■ **WHAT YOU SHOULD DO**
Only lines with the string "instruction" are wanted. Pull them out of the data.

(Stored data entries)

/-- The failed proofs of a scope's owner. -/
def HostSide.failsOf (h : HostSide) (sc : Scope) : Option Fails := h.fails.find? fun f => f.scope == sc

/-- The credential in force takes the method: the package owner's KEY only; a tenant's its own; before a claim the
claim code (R362, R364, R369). -/
def State.holdsMethod (s : State) (sc : Scope) (pw : Bool) : Bool :=
  match sc with
  | .package => if s.host.owner.isSome then !pw else pw
  | .partition p => match (s.part p).tenant with
    | some (.key _) => !pw
    | some (.password _ _ _) => pw
    | none => false

/-- A tenant session may be opened (R364). -/
def PartSt.takesSession : PartSt → Bool
  | .defined | .opened | .running | .erased => true
  | .free | .resetting | .erasing => false

/-- Checks 2 to 5 of R364: the reason of the first that fails. -/
def State.ownerCheck (s : State) (port : Nat) (sc : Scope) (pw : Bool) : Option Nat :=
  let stateOk := match sc with
    | .package => true
    | .partition p => (s.part p).st.takesSession
  if s.host.owner.isNone && !(sc == .package && port == 4 && pw) then some 2
  else if !stateOk then some 3
  else if !s.holdsMethod sc pw then some 4
  else if (s.host.failsOf sc).any fun f => f.locked then some 5
  else none

/-- REFUSE with its reason, and its record (R364, R386). -/
def State.refuseSession (s : State) (port part reason : Nat) : State :=
  (s.emit (.refuse port reason)).record s.seqUnit 0x1002 0 part [(0, reason), (8, port)]

/-- The private identity key (R383). -/
def State.identity (s : State) : BitVec 384 :=
  match s.boot.fuse with
  | some f => Config.identityKey f.secret
  | none => 0

/-- The certificate chain that comes with every REPLY and every report (R383). -/
def State.chain (s : State) : List Byte := Config.certChain (Config.ecPublic s.identity)

/-- The bytes of a HELLO, its fields in R363's order (notes/assumptions/154). -/
def helloBytes (h : Hello) : List Byte :=
  natLe 1 h.version ++ natLe 1 h.scope ++ natLe 1 h.method ++ natLe 97 h.pub.toNat ++ natLe 32 h.nonce.toNat ++
    natLe 1 h.takeover.toNat

/-- Salt and count that REPLY carries for PASSWORD: of the owner's record, or before a claim those in the fuses (R363,
R369). -/
def State.saltCount (s : State) : Scope → Option (BitVec 256 × Nat)
  | .package => s.boot.fuse.map fun f => (f.claimSalt, f.claimCount.toNat)
  | .partition p => match (s.part p).tenant with
    | some (.password salt count _) => some (salt, count)
    | _ => none

/-- The bytes of a REPLY up to the signature. -/
def replyBytes (eph : BitVec 776) (nonce : BitVec 256) (pw : Option (BitVec 256 × Nat)) (chain : List Byte) : List Byte :=
  natLe 97 eph.toNat ++ natLe 32 nonce.toNat ++ (match pw with
    | some x => natLe 32 x.1.toNat ++ natLe 4 x.2
    | none => []) ++ chain

/-- The part answers a HELLO with REPLY and holds the handshake: it draws an ephemeral key and a nonce, and signs the
transcript with its identity key (R363). -/
def State.beginShake (s : State) (port : Nat) (h : Hello) (sc : Scope) : State :=
  let (eph, s) := s.drawKey
  let (key, s) := s.drawKey
  let nonce : BitVec 256 := key.setWidth 256
  let pw := if h.method = 1 then s.saltCount sc else none
  let n := s.host.shakes.foldl (fun a (e : Nat × Handshake) => max a (e.1 + 1)) 0
  let s := s.updHost fun x => { x with
    shakes := x.shakes.put n ⟨port, sc, h.method == 1, h.takeover, s.host.owner.isNone, s.time.tsc,
      Config.ecdh eph h.pub, BitVec.ofNat 512 (h.nonce.toNat + 2 ^ 256 * nonce.toNat)⟩ }
  let pub := Config.ecPublic eph
  s.emit (.reply port n pub nonce pw s.chain
    (Config.ecdsa s.identity (Config.sha384 (helloBytes h ++ replyBytes pub nonce pw s.chain))))
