/-- A management store of the block waits for the decision on the core whose register it writes (R18). -/
def State.movesNow (s : State) (b : Block) : Bool := b.mgmt.any fun w => s.moveDue w.1

/-- The atom has ended: the threads of its path go on at the next instruction (R51, R245). -/
def Group.passAtom (g : Group) (a : AtomPend) : Group :=
  { (a.path.foldl (fun k t => k.updThread t fun th => { th with pc := a.pc + 8 }) g).account g a.pc (a.pc + 8) with
    hold := .none }

/-- The commit point of a block's seam: the directory line names the record, which waits to be applied. An after-seam ends
its atom, which is an acquire (R225, R245). -/
def State.commitSeam (s : State) (c slot : Nat) (stamp : DWord) : State :=
  match s.block c slot with
  | none => s
  | some b =>
    let s := b.gslots.foldl (fun s g => s.updGroup c g fun k => { k with hold := k.hold.stamped stamp }) s
    let ended := b.atom.filter fun a => a.finished
    let s := match ended with
      | some a => (s.updGroup c a.grp fun k => k.passAtom a).acquire c slot
      | none => s
    let atom := if ended.isSome then none
      else b.atom.map fun (a : AtomPend) => if a.seam.isNone then { a with seam := some stamp } else a
    let at_ := b.pend.getD (0, 0)
    let r : SeamRec := ⟨stamp, b.wset, b.mgmt, some { s.saveState c slot b with atom := atom }, false, at_.1, at_.2,
      s.seamGranules c b, b.seamPages.1, b.seamPages.2⟩
    let s := b.gslots.foldl (fun s g => s.updGroup c g fun k => { k with
      threads := k.threads.map fun (t : Thread) => { t with wrote := 0 } }) s
    let s := s.updBlock c slot fun k => { k with
      log := [r], wset := [], mgmt := [], phase := .run, trig := none, stamp := stamp, pstamp := 0, cstamp := 0,
      pend := none, logOff := at_.1, logLen := at_.2, applied := false, age := 0, dirtyP := [], full := false, atom := atom }
    let s := (s.updCore c fun k => k.dropLines (b.wset.map (·.addr))).dirWritten c slot
    let s := (s.count (.core c 8) 0x08 (if b.desc.crank = 0 then 1 else 0)).count (.core c 8) 0x10
      (if b.trig = some .overflow then 1 else 0)
    let s := s.countSome (.core c 8) 0x20
    ((s.mgmtStores b.desc.home b.mgmt).releaseHolds c slot).startAtom c slot

/-- SEAM_COMMITTED: the NI writes the block's directory line; the seam's writes will be made (R237 step 4, R242). -/
def execSeamCommitted (core slot : Nat) (s : State) : Res :=
  needUnit "logical core" core 1280 <|
  needSome s (s.block core slot) /- the slot holds no block -/ fun b =>
  need s (b.phase == .logged) /- the seam's record is not written -/ <|
  need s (b.desc.csize ≤ 1) /- the block's cluster commits together (R247) -/ <|
  need s (!s.movesNow b) /- the decision on a core comes first (R18) -/ <|
  .next (s.commitSeam core slot (s.stampAfter b.stamp))

/-- CLUSTER_COMMIT: every member's PSTAMP is written, and rank 0's directory write, with STAMP equal to it, commits them all;
each member moves PSTAMP into STAMP (R247). -/
def execClusterCommit (core slot : Nat) (s : State) : Res :=
  needUnit "logical core" core 1280 <|
  needSome s (s.block core slot) /- the slot holds no block -/ fun b =>
  need s (1 < b.desc.csize) /- the block is in no cluster -/ <|
  let ms := s.liveMates core slot
  need s (ms.head? == some (core, slot)) /- rank 0 writes the commit point -/ <|
  need s (s.allBlocks ms fun _ _ k => k.phase == .logged && k.pstamp == b.pstamp && !s.movesNow k) /- a member's PSTAMP is not written -/ <|
  .next (ms.foldl (fun s m => s.commitSeam m.1 m.2 b.pstamp) s)
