/-- A die that its reset wire has reset reruns its tests (R419). -/
def State.retests (s : State) (d : Nat) : Bool :=
  s.boot.katDone && !(s.die d).testsDone && !(s.die d).failed && !(s.die d).failedService

/-- The unit of a known-answer run works so far, and its runs are in progress. -/
def State.katRuns (s : State) (u : KatUnit) : Bool :=
  let die (d : Nat) : Bool := (s.die d).fwOk && !(s.die d).failed && (!s.boot.katDone || s.retests d)
  match u with
  | .core d p => d < 8 && p < 168 && die d
  | .way d w => d < 8 && w < 16 && die d
  | .die d => d < 8 && die d
  | .hub h b => h < 2 && b < 8 && s.hubOk h && !s.boot.katDone
  | .done => ((List.range 8).all fun d => (s.die d).failed || (s.die d).fwOk) &&
      (!s.boot.katDone || (List.range 8).any s.retests)

/-- A die fails its runs: at the start, or in service where they are rerun (R399, R413, R419). -/
def State.katDie (s : State) (d : Nat) : State := if s.boot.katDone then s.dieFailsService d 2 else s.dieFails d

/-- KNOWN_ANSWER_RUNS: a unit's runs finish, or every run has (R398, R399, R419). -/
def execKnownAnswerRuns (u : KatUnit) (ok : Bool) (run : Nat) (s : State) : Res :=
  need s s.boot.firmware /- the firmware has not started -/ <|
  need s (s.katRuns u) /- the unit takes no part in the runs -/ <|
  match u with
  | .core d p => .next (if ok then s else s.testFails d p run)
  | .way d _ =>
    if ok then .next s
    else
      let s := (s.updDie d fun x => { x with ways := x.ways - 1 }).katFail (unitPool d) run
      .next (if (s.die d).ways = 0 then s.katDie d else s)
  | .die d => .next (if ok then s else (s.katDie d).katFail (unitRouter d) run)
  | .hub h b =>
    .next (if ok then s
      else ((s.updHub h fun x => { x with kat := setBit x.kat b true }).katFail (unitHub h 0) run).hubFails h)
  | .done => .next ((List.range 8).foldl (fun s d => s.updDie d fun x => { x with testsDone := true })
      (s.updBoot fun b => { b with katDone := true }))

/-! ### MAP_REBUILD (R418) -/

/-- A record that says where a logical core went. -/
def Rec.tells (r : Rec) (c : Nat) (dst : Option Nat) : Bool :=
  bits r.data 26 16 == c && match dst with
    | some q => r.code == 0x1202 && bits r.data 15 8 == q
    | none => r.code == 0x1203

/-- The records that the hubs hold or are about to tell of a move since the last numbering. -/
def Log.knows (l : Log) (c : Nat) (dst : Option Nat) : Bool :=
  (l.retained ++ l.ring ++ l.batch ++ l.flight).any fun r => r.tells c dst

/-- MAP_REBUILD: the rebuild of the core map ends after at most 64 beats: every later move is applied from its record,
and a core whose record is lost becomes vacant (R418). -/
def execMapRebuild (beats : Nat) (s : State) : Res :=
  need s s.mf.rebuild /- no rebuild runs -/ <|
  need s (beats ≤ 64) /- the rebuild takes at most 64 beats -/ <|
  let lost := s.mf.moves.filter fun (e : Nat × Option Nat) => !s.log.knows e.1 e.2
  let s := lost.foldl (fun s (e : Nat × Option Nat) => match e.2, s.physOf e.1 with
    | some q, some p => if p = q then
        (s.vacate e.1).updDie (dieOfCore e.1) fun u => { u with spares := lowestFree 168 168 ((List.range 168).filter fun i =>
          !(u.spares.contains i || i == q)) }
      else s
    | _, _ => s) s
  let s := s.mapChanged (List.range 8)
  let s := (s.orReg .map 8 (2 ^ 30)).updMf fun m => { m with rebuild := false, mapDiverged := false }
  .next (s.record s.cantle0 0x1209 1 0xF [(0, s.boot.gen), (16, beats)])

/-! ### Thermal trip (R261, R422) -/

/-- What a trip leaves of a partition: its grants are lost; a privileged one keeps its second answer for the end of the
partition (R368, R422). -/
def Part.tripped (q : Part) : Part :=
  let priv (g : Grant) : Bool := match g.src with
    | .priv _ => true
    | _ => false
  { q with
    grants := (q.grants.filter priv).map fun (g : Grant) => { g with live := 0, ready := false }
    owed := [] }

/-- The actions of a trip, by the unit as R426 codes it (R422). -/
def State.trip (s : State) (unit celsius : Nat) : State :=
  let s := { s with
    cores := []
    inbox := []
    parts := s.parts.mapAll Part.tripped
    pins := { s.pins with thermtrip := true } }.updMf fun m => { m with tripped := true, trips := [] }
  let s := (s.count .flt 0x20 1).record s.cantle0 0x120B 3 0xF [(0, unit), (8, celsius % 256)]
  (s.abandonScrubs).mfDone 3 0xF
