-- ==== Sys2Proof/Machine/Bobbin.lean ====
section
/-! DEFINITION. The bobbin engine: bgather and bmerge (R84, R169 to R181), packed tiles (R166 to R168) and
the pricking table (R176, R177). -/

namespace Sys2Proof.Machine

/-- BOB_RANGE of an instruction's destination, which a bgather with MODE = 1 meets only when its reference header is
read (R180). -/
def Iss.bobRange (x : Iss) (merge : Bool) : Bool :=
  let row := x.rowLen * 16
  let n := if merge then (if x.bMode then min x.limit 4096 else x.limit) * row else 32 * (x.nreg + 1) * row
  (merge || !x.bMode) && x.blk.spadSize < x.doff * 64 + n

/-- Accepts a bobbin instruction (R169, R174, R176, R180). -/
def Iss.acceptBob (x : Iss) (s : State) (merge : Bool) : Res :=
  let k := s.core x.core
  let base := x.grp.sreg x.base
  if base.toNat % 16 ≠ 0 then .next (x.fault s 0x0801 [(101, base.toNat % 16), (105, merge.toNat)])
  else if x.bobRange merge then .next (x.fault s 0x0802 [(101, x.doff), (115, merge.toNat)])
  else
    let pt := merge && x.bMode
    let other := match k.ptHolder with
      | some b => b != x.bslot
      | none => false
    if 4 ≤ k.bob.length || x.drainHeld s || k.tileReads x.gslot || (pt && other) then
      .next s
    else
      let job : BobJob := ⟨x.gslot, merge, x.bMode, s.normal base, x.data, x.nreg, x.doff, x.rowLen, x.limit,
        BitVec.ofNat 32 (listMask x.acting), [], false⟩
      let claim := pt && k.ptHolder.isNone
      let k := { k with
        bob := k.bob ++ [job]
        ptHolder := if claim then some x.bslot else k.ptHolder
        ptKeys := if claim then [] else k.ptKeys }
      .next (x.commit (s.setCore x.core k) x.grp)

/-- bgather (R84, R171, R172). -/
def execBgather (i : Issue) (s : State) : Res := issueRow (shBob 8) i s fun x s => x.acceptBob s false
/-- bmerge (R84, R175). -/
def execBmerge (i : Issue) (s : State) : Res := issueRow (shBob 9) i s fun x s => x.acceptBob s true

/-! ### Entries (R169, R170) -/

/-- An entry: its number, its thread, its register, its index, and its standing. -/
inductive Standing where
  | empty | out | live
  deriving DecidableEq, Repr

structure Ent where
  i : Nat
  thread : Nat
  n : Nat
  v : Nat
  st : Standing
  deriving DecidableEq, Repr

/-- Source row of an entry. -/
def BobJob.row (j : BobJob) (i v : Nat) : DWord :=
  j.base + BitVec.ofNat 64 ((if j.merge then i else v) * (j.rowLen * 16))

/-- A row of `n` bytes of which some access would fault (R231). -/
def State.rowFaults (s : State) (b : Block) (a : DWord) (n : Nat) : Bool :=
  (List.range (n / 16)).any fun q => (s.checkAccess b .other 16 (a + BitVec.ofNat 64 (16 * q))).isSome

/-- The entries of a job, in order. -/
def State.entries (s : State) (b : Block) (g : Group) (j : BobJob) : List Ent :=
  (List.range (32 * (j.nreg + 1))).map fun i =>
    let t := i % 32
    let v := (g.reg t (j.data + i / 32)).toNat
    let st : Standing :=
      if v = 0xFFFF_FFFF || !j.mask.getLsbD t then .empty
      else if !(j.merge && j.mode) && j.limit ≤ v then .out
      else if s.rowFaults b (j.row i v) (j.rowLen * 16) then .out
      else .live
    ⟨i, t, i / 32, v, st⟩

/-! ### Packed tiles (R166 to R168, R172, R173) -/

/-- A packed tile's header. -/
structure TileHdr where
  w0 : Nat
  npos : Nat
  psize : Nat
  deriving DecidableEq, Repr

def TileHdr.of (bs : List Byte) : TileHdr :=
  ⟨leNat (bs.take 4), leNat ((bs.drop 4).take 4), leNat ((bs.drop 8).take 4)⟩

def TileHdr.fmt (h : TileHdr) : Nat := h.w0 % 16
def TileHdr.b16 (h : TileHdr) : Bool := nbit h.w0 4
def TileHdr.raw (h : TileHdr) : Bool := nbit h.w0 5

/-- The 2:4 step length, 2K (R167). -/
def stepLen (fmt : Nat) : Nat := if fmt = 9 then 128 else if fmt = 1 ∨ fmt = 2 then 32 else 64

/-- Scale bytes of a row. -/
def TileHdr.scaleBytes (h : TileHdr) : Nat := if isMx h.fmt then h.npos / (if h.b16 then 16 else 32) else 0

/-- PSIZE under R167. -/
def TileHdr.sizeOf (h : TileHdr) : Nat :=
  let b := elemBits h.fmt
  if h.raw then 16 + h.npos * b / 8 + h.scaleBytes
  else 16 + h.npos / 8 + h.npos * b / 16 + h.scaleBytes

/-- What R173 asks of the header alone, beside agreement with the reference header. -/
def TileHdr.ok (h : TileHdr) (rowLen : Nat) : Bool :=
  h.w0 / 2 ^ 8 % 2 ^ 8 == 0x24 && 1 ≤ h.fmt && h.fmt ≤ 0xB && (!h.b16 || isMx h.fmt) && !nbit h.w0 7 &&
  h.w0 / 2 ^ 16 == 0 && h.psize == h.sizeOf && h.psize ≤ rowLen * 16

/-- The reference header can fix a step count: a listed format, and NPOS as R166 has it. -/
def TileHdr.usable (h : TileHdr) : Bool :=
  1 ≤ h.fmt && h.fmt ≤ 0xB && h.npos != 0 && h.npos % stepLen h.fmt == 0

/-- Bytes of the element image and of the sidecar image of a pair (R172). -/
def pairBytes (fmt : Nat) (b16 : Bool) : Nat × Nat :=
  (if fmt = 7 ∨ fmt = 8 then 768 else 1024,
   if fmt = 9 then (if b16 then 768 else 640) else if isMx fmt then 384 else if fmt ≤ 2 then 128 else 256)

/-- The kept positions of a row, two to a group, ascending; none where a group of a packed bitmap has not two. -/
def keptOf (h : TileHdr) (body : List Byte) : Option (List Nat) :=
  let w := elemBits h.fmt
  let groups := (List.range (h.npos / 4)).map fun g =>
    if h.raw then
      let k := keepTwo ((List.range 4).map fun i => match elemOf h.fmt with
        | some e => e.decode (leNat body / 2 ^ (w * (4 * g + i)) % 2 ^ w)
        | none => .nan)
      [4 * g + k.1, 4 * g + k.2]
    else (List.range 4).filterMap fun i => if nbit (leNat body) (4 * g + i) then some (4 * g + i) else none
  if groups.all fun l => l.length == 2 then some groups.flatten else none
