/-- The images of the next step of an mma.s, or its fault: STEP_TABLE or MATRIX_RANGE (R129, R140). -/
def stepImages (b : Block) (x : Staged) (tbl next : Nat) : Sum Nat (Frag × Frag) :=
  let e := leNat (spadRead b.spad (tbl + 8 * next) 8)
  let la := fragLayout false x.fmta x.s24 x.b16
  let lb := fragLayout true x.fmtb x.s24 x.b16
  let at_ (i : Nat) : Nat := e / 2 ^ (14 * i) % 2 ^ 14 * 64
  if e / 2 ^ 56 ≠ 0 ∨ (la.sidecar = 0 ∧ at_ 2 ≠ 0) ∨ (lb.sidecar = 0 ∧ at_ 3 ≠ 0) then .inl 0x0605
  else if b.spadSize < at_ 0 + la.image ∨ b.spadSize < at_ 1 + lb.image ∨
      (la.sidecar ≠ 0 ∧ b.spadSize < at_ 2 + la.sidecar) ∨ (lb.sidecar ≠ 0 ∧ b.spadSize < at_ 3 + lb.sidecar) then
    .inl 0x0604
  else .inr (b.frag la (at_ 0) (at_ 2), b.frag lb (at_ 1) (at_ 3))

/-- TILE_SEQUENCER_READ: the images of the next step are read from the scratchpad (R131, R137). -/
def execTileSequencerRead (core : Nat) (s : State) : Res :=
  needUnit "logical core" core 1280 <|
  needSome s (s.core core).staged /- the staging buffer is empty -/ fun x =>
  need s (s.engineOn core x.grp) /- the core is gated (R435) -/ <|
  need s x.a.isNone /- the next step's images have been read -/ <|
  needSome s (s.blockOfGroup core x.grp) /- the group has no block -/ fun e =>
  let load (f : Frag × Frag) : State :=
    (s.updCore core fun k => { k with staged := some { x with a := some f.1, b := some f.2 } }).retryBarB core e.1
  match x.kind with
  | .s tbl _ next => match stepImages e.2 x tbl next with
    | .inl code =>
      let gidx := match s.group core x.grp with
        | some g => g.gidx
        | none => 0
      .next (s.progFault core e.1 gidx code [(101, next)])
    | .inr f => .next (load f)
  | .sm ((_, oa, ob) :: _) =>
    let la := fragLayout false x.fmta false false
    let lb := fragLayout true x.fmtb false false
    .next (load (e.2.frag la oa (oa + 1024), e.2.frag lb ob (ob + 1024)))
  | _ => .next s -- no scratchpad-fed instruction is staged

/-! ### Drains (R122, R126 to R128, R147, R148) -/

/-- Bytes of a drain's region. -/
def drainBytes (fmt : Nat) : Nat := if fmt = 0 then 4096 else 2048

/-- Address or offset of an ext-form drain: s[base] + offset, or the offset alone. -/
def Iss.drainAddr (x : Iss) : DWord :=
  (if x.ext 32 32 = 1 then 0 else x.grp.sreg (x.f 45 40)) + sext64 32 (x.ext 31 0)

/-- The first line of a drain's region that a check of R231 refuses. -/
def Iss.drainCheck (x : Iss) (s : State) : Option (Nat × Nat × Nat) :=
  firstFault ((List.range (drainBytes x.fmtA / 64)).map fun i =>
    (i, s.checkAccess x.blk .other 64 (x.drainAddr + BitVec.ofNat 64 (64 * i))))


/-- Where a drain goes. -/
def Iss.drainDest (x : Iss) (s : State) : DrainDest :=
  if x.form = 0 then .regs x.mD
  else if x.ext 32 32 = 1 then .spad x.drainAddr.toNat
  else .mem (s.normal x.drainAddr)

■ **ANSWER TO THIS EXERCISE**
/-- The atom has ended: the threads of its path go on at the next instruction (R51, R245). -/
/-- BOB_RANGE of an instruction's destination, which a bgather with MODE = 1 meets only when its reference header is
/-- Accepts a bobbin instruction (R169, R174, R176, R180). -/
  | _ => .next s -- no scratchpad-fed instruction is staged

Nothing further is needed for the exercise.